== Extracted data
omit a in
/-- The run timer runs in a state of the run. -/
theorem timerRunsIn_iff {x : RunState} : s.timerRunsIn x = true ↔ s.run.state = x ∧ s.run.timer.isSome = true := by
  simp [timerRunsIn]

theorem Accounts.suspect : s.suspect.Accounts := a.quiet (onRun_quiet_same s rfl rfl rfl)

theorem Accounts.acceptExpiry : s.acceptExpiry.Accounts := ((a.endWithoutStart _).suspect.settled).ite a

theorem Accounts.haltExpiry : s.haltExpiry.Accounts := by
  unfold State.haltExpiry
  split
  · rename_i runs
    exact (a.abortedEnd (by simp [(timerRunsIn_iff.mp runs).1])).suspect.settled
  · exact a

theorem Accounts.resetExpiry : s.resetExpiry.Accounts := by
  unfold State.resetExpiry
  split
  · exact (a.quiet (endFeedReset_quiet _ _ _ s)).emitted.ite a
  · exact a

theorem Accounts.tallyExpiry (x : RunState) : (s.tallyExpiry x).Accounts := by
  have stopped : s.Quiet (s.onRun fun r => { r with timer := none }) := onRun_quiet_same s rfl rfl rfl
  exact ((a.quiet stopped).raiseException _).settled.ite a

/-! ## Tallies -/

theorem Accounts.passTallyFrame (h : HeadId) (d p : Half) (m : SiteSet) : (s.passTallyFrame h d p m).Accounts := by
  have taken := a.quiet (onGates_quiet s fun g => { g with collected := upd g.collected h fun _ => some m })
  unfold State.passTallyFrame
  refine Accounts.ite (Accounts.emitted ?_) a
  split
  · rename_i deciding
    exact taken.quiet (taken.makeDecision (by rw [deciding.1]; rfl))
  · exact taken

theorem Accounts.endTallyFrame (h : HeadId) : (s.endTallyFrame h).Accounts := by
  have taken : (s.onRun fun r => { r with tallied := r.tallied ||| (1#4 <<< h.val) }).Accounts :=
    a.quiet (onRun_quiet_same s rfl rfl rfl)
  unfold State.endTallyFrame
  refine Accounts.ite (Accounts.settled ?_) a
  split
  · rename_i draining
    exact taken.normalEnd (by rw [draining.1]; rfl)
  · exact taken

/-! ## RESUME -/

theorem Accounts.completeWait : s.completeWait.Accounts := by
  unfold State.completeWait
  split
  · rename_i deciding
    have active : s.run.state.active = true := by rw [deciding]; rfl
    exact (a.quiet (a.makeDecision active)).ite (a.quiet (startTally_quiet active rfl))
  · rename_i draining
    have active : s.run.state.active = true := by rw [draining]; rfl
    exact (a.normalEnd active).ite (a.quiet (startTally_quiet active rfl))
  · exact a

omit a in
theorem Accounts.replay (l : List FeedRecord) (a : s.Accounts) : (replay l s).Accounts := by
  induction l generalizing s with
  | nil => exact a
  | cons r rest ih =>
    have taken : (s.onRun fun c => { c with buffer := rest }).Accounts := a.quiet (onRun_quiet_same s rfl rfl rfl)
    exact (ih (taken.arriveRecord r)).ite a

theorem Accounts.replayBuffer : s.replayBuffer.Accounts := by
  have played := a.replay s.run.buffer
  exact (played.quiet ((sendSource_quiet _ _).trans (onRun_quiet_same _ rfl rfl rfl))).ite played

/-- A RESUME of a held run (R137). -/
theorem Accounts.resumeRun (x : HoldRecord) {r : RunState} (held : s.run.state = .held) (returns : r.active = true) :
    (s.resumeRun x r).Accounts := by
  have ended : s.Quiet (s.endHold r) :=
    onRun_quiet s rfl rfl (iff_of_false (RunState.active_ne_none returns) (by simp [held])) fun _ => by rw [held]; rfl
  exact (((a.quiet ended).applyDefault _).completeWait).replayBuffer

end
end
end Sys2Proof.Machine.State
end

section
/-!
Every step keeps the account of plan uses (the twelfth law, R36 to R38): the requests at their owners, the resets, and
the commands one by one, from what the laws say before the step.
-/

namespace Sys2Proof.Machine

namespace State

/-! ## The Plan Store and the resets -/

section
variable {s t : State}

/-- A slot that no head uses is written (R39, R42). -/
theorem Accounts.writeSlot {i : SlotId} (a : s.Accounts) (unused : s.useCount i = 0) (p : Option Plan) :
    (s.writeSlot i p).Accounts where
  ledger := {
    running := a.ledger.running
    entries := a.ledger.entries
    heads := fun h => ⟨(a.ledger.heads h).queued, (a.ledger.heads h).rested, (a.ledger.heads h).current,
      (a.ledger.heads h).staffed⟩
    counted := fun j => (writeSlot_useCount p j).trans (a.ledger.counted j)
    loaded := fun j used => by
      rw [writeSlot_useCount] at used
      have other : j ≠ i := fun same => used (same ▸ unused)
      rw [writeSlot_planAt, if_neg other]
      exact a.ledger.loaded j used }
  grouped := a.grouped
  idle := a.idle

/-- A change of the Plan Store that leaves its slots (R181). -/
theorem setClassMap_quiet (m : Vector (Fin 4) 8) (s : State) : s.Quiet (s.onStore fun t => { t with classMap := m }) :=
  ⟨rfl, rfl, rfl, rfl, .of_eq rfl, .rfl, fun _ => .inl (.of_eq rfl fun _ => rfl)⟩

/-- The flags of the heads are cleared (R180). -/
theorem clearEvents_quiet (b : EventsBody) (s : State) : s.Quiet (s.clearEvents b) := by
  have own (h : HeadId) : (s.clearEvents b).head h =
      { s.head h with flags := (s.head h).flags &&& ~~~(b.headClear[h].extractLsb' 0 10) } := by
    simp [clearEvents, State.head]
  exact .of_heads rfl rfl rfl fun h => .inl ⟨by rw [holding, own]; rfl, by rw [own], fun _ => rfl, fun _ _ x => x⟩

/-- After a reset no head uses a plan (R43, R183, R184). -/
theorem resetBlocks_accounts (s : State) : s.resetBlocks.Accounts := by
  have free (h : HeadId) : s.resetBlocks.holding h = .nothing := by
    simp [holding, resetBlocks, State.head, HeadContext.reset, HeadState.holding]
  have counts (i : SlotId) : s.resetBlocks.useCount i = 0 := by
    simp [useCount, resetBlocks, State.reset, PlanStore.reset]
  refine ⟨⟨fun x => absurd rfl x, List.nodup_nil, fun h => .free (free h) fun e mem => absurd mem List.not_mem_nil,
    fun i => ?_, fun i x => absurd (counts i) x⟩, fun h => ?_, fun _ => rfl⟩
  · rw [counts, users, Eq.comm, List.length_eq_zero_iff, List.filter_eq_nil_iff]
    exact fun h _ => by rw [headSlot_of (free h)]; simp [slotBy]
  · rw [free]
    exact iff_of_false (by simp) (by simp [inGroup, resetBlocks, State.reset, RunController.reset])

end

/-! ## What stands before a step -/

/-- The account, with what else a step leans on: heads without a plan rest, a pending wake is that of a STANDBY head, a
hold returns to a run under way, and jobs and bin frames are those of heads that use their plan by their sites. -/
structure Standing (s : State) : Prop where
  accounts : s.Accounts
  poised : ∀ h, Poised h s
  returns : ∀ r, s.run.returnState = some r → r.active = true
  analysed : ∀ j ∈ s.alloc.jobs, s.holding j.head = .sites
  frames : ∀ h, (s.bin h).frame.isSome = true → s.holding h = .sites

section
variable {s t : State}

theorem Standing.onPort (st : s.Standing) (f : ControlPort → ControlPort) : (s.onPort f).Standing :=
  ⟨st.accounts.quiet (onPort_quiet s f), fun h => ⟨(st.poised h).rests, (st.poised h).waits⟩, st.returns, st.analysed,
    st.frames⟩

theorem Standing.withPending (st : s.Standing) (q : List Instr) : (s.withPending q).Standing := by
  have same : s.Quiet (s.withPending q) := .of_heads rfl rfl rfl fun _ => .inl (.of_eq rfl fun _ => rfl)
  exact ⟨st.accounts.quiet same, fun h => ⟨(st.poised h).rests, (st.poised h).waits⟩, st.returns, st.analysed,
    st.frames⟩

/-- A request keeps the account when its owner does. -/
theorem Standing.request (st : s.Standing) {q : Request} {owner : State → State}
    (h : ∀ {t : State}, t.Standing → (owner t).Accounts) : (takeRequest q owner s).Accounts := by
  cases e : s.port.offer q with
  | none =>
    rw [takeRequest_arrives e]
    exact (st.onPort _).accounts.emitted
  | some p =>
    rw [takeRequest_taken e]
    exact h (st.onPort fun _ => p)

end

/-! ## Requests -/

section
variable {s : State} (st : s.Standing) (q : Request)
include st

theorem Standing.configureRequest (b : ConfigureBody) : (s.configureRequest q b).Accounts := by
  unfold State.configureRequest
  split
  · exact st.accounts.refused q _
  · exact (st.accounts.quiet ((onPort_quiet s _).trans (setClassMap_quiet _ _))).replied q _

theorem Standing.eventsReadRequest (b : EventsBody) : (s.eventsReadRequest q b).Accounts :=
  (st.accounts.quiet (clearEvents_quiet b s)).replied q _

omit st in
theorem partResetRequest_accounts (s : State) : (s.partResetRequest q).Accounts :=
  (resetBlocks_accounts _).replied q _

omit st q in
theorem powerOn_accounts (s : State) : s.powerOn.Accounts := (resetBlocks_accounts s).quiet (onPort_quiet _ _)

theorem Standing.planLoadRequest (b : PlanBody) : (s.planLoadRequest q b).Accounts := by
  unfold State.planLoadRequest
  have refused := st.accounts.refused q
  split
  · exact refused _
  · split
    · exact refused _
    · rename_i unused
      split
      · exact refused _
      · exact (st.accounts.writeSlot (Decidable.not_not.mp unused) _).replied q _

theorem Standing.planReadRequest (x : Byte) : (s.planReadRequest q x).Accounts := by
  unfold State.planReadRequest
  split
  · exact st.accounts.refused q _
  · exact st.accounts.replied q _

theorem Standing.planFreeRequest (x : Byte) : (s.planFreeRequest q x).Accounts := by
  unfold State.planFreeRequest
  have refused := st.accounts.refused q
  split
  · exact refused _
  · split
    · exact refused _
    · rename_i unused
      exact (st.accounts.writeSlot (Decidable.not_not.mp unused) _).replied q _

theorem Standing.siteEnableRequest (x : Byte) (set : SiteSet) : (s.siteEnableRequest q x set).Accounts := by
  have enabled {h : HeadId} (free : s.holding h = .nothing) : ((s.enableSites h set).answerOk q []).emit.Accounts :=
    (st.accounts.quiet (enableSites_quiet set free)).replied q _
  unfold State.siteEnableRequest
  split
  · exact st.accounts.refused q _
  · split <;> rename_i state
    · exact enabled (holding_of state)
    · exact enabled (holding_of state)
    · exact enabled (holding_of state)
    · exact st.accounts.refused q _

theorem Standing.headLinkRequest (x e l m : Byte) : (s.headLinkRequest q x e l m).Accounts := by
  unfold State.headLinkRequest
  split
  · exact ((st.accounts.configureLink _ _ _).answered _ _ _ _).settled
  · exact st.accounts.refused q _

theorem Standing.linkShiftRequest (x : Byte) : (s.linkShiftRequest q x).Accounts := by
  unfold State.linkShiftRequest
  split
  · exact st.accounts.refused q _
  · exact ((st.accounts.quiet (onHead_quiet _ s (.inl ⟨rfl, rfl⟩))).replied q _).ite (st.accounts.refused q _)

theorem Standing.supplySetRequest (x y : Byte) : (s.supplySetRequest q x y).Accounts := by
  unfold State.supplySetRequest
  have refused := st.accounts.refused q
  split
  · exact (refused _).ite ((refused _).ite ((refused _).ite ((st.accounts.replied q _).ite
      (st.accounts.quiet (startSupply_quiet _ s _ _)).emitted)))
  · exact refused _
====
◆ What to do ◆
The answer must be every line from the records above that contains the word "flags", copied out.

◆ Your response ◆
/-- The flags of the heads are cleared (R180). -/
      { s.head h with flags := (s.head h).flags &&& ~~~(b.headClear[h].extractLsb' 0 10) } := by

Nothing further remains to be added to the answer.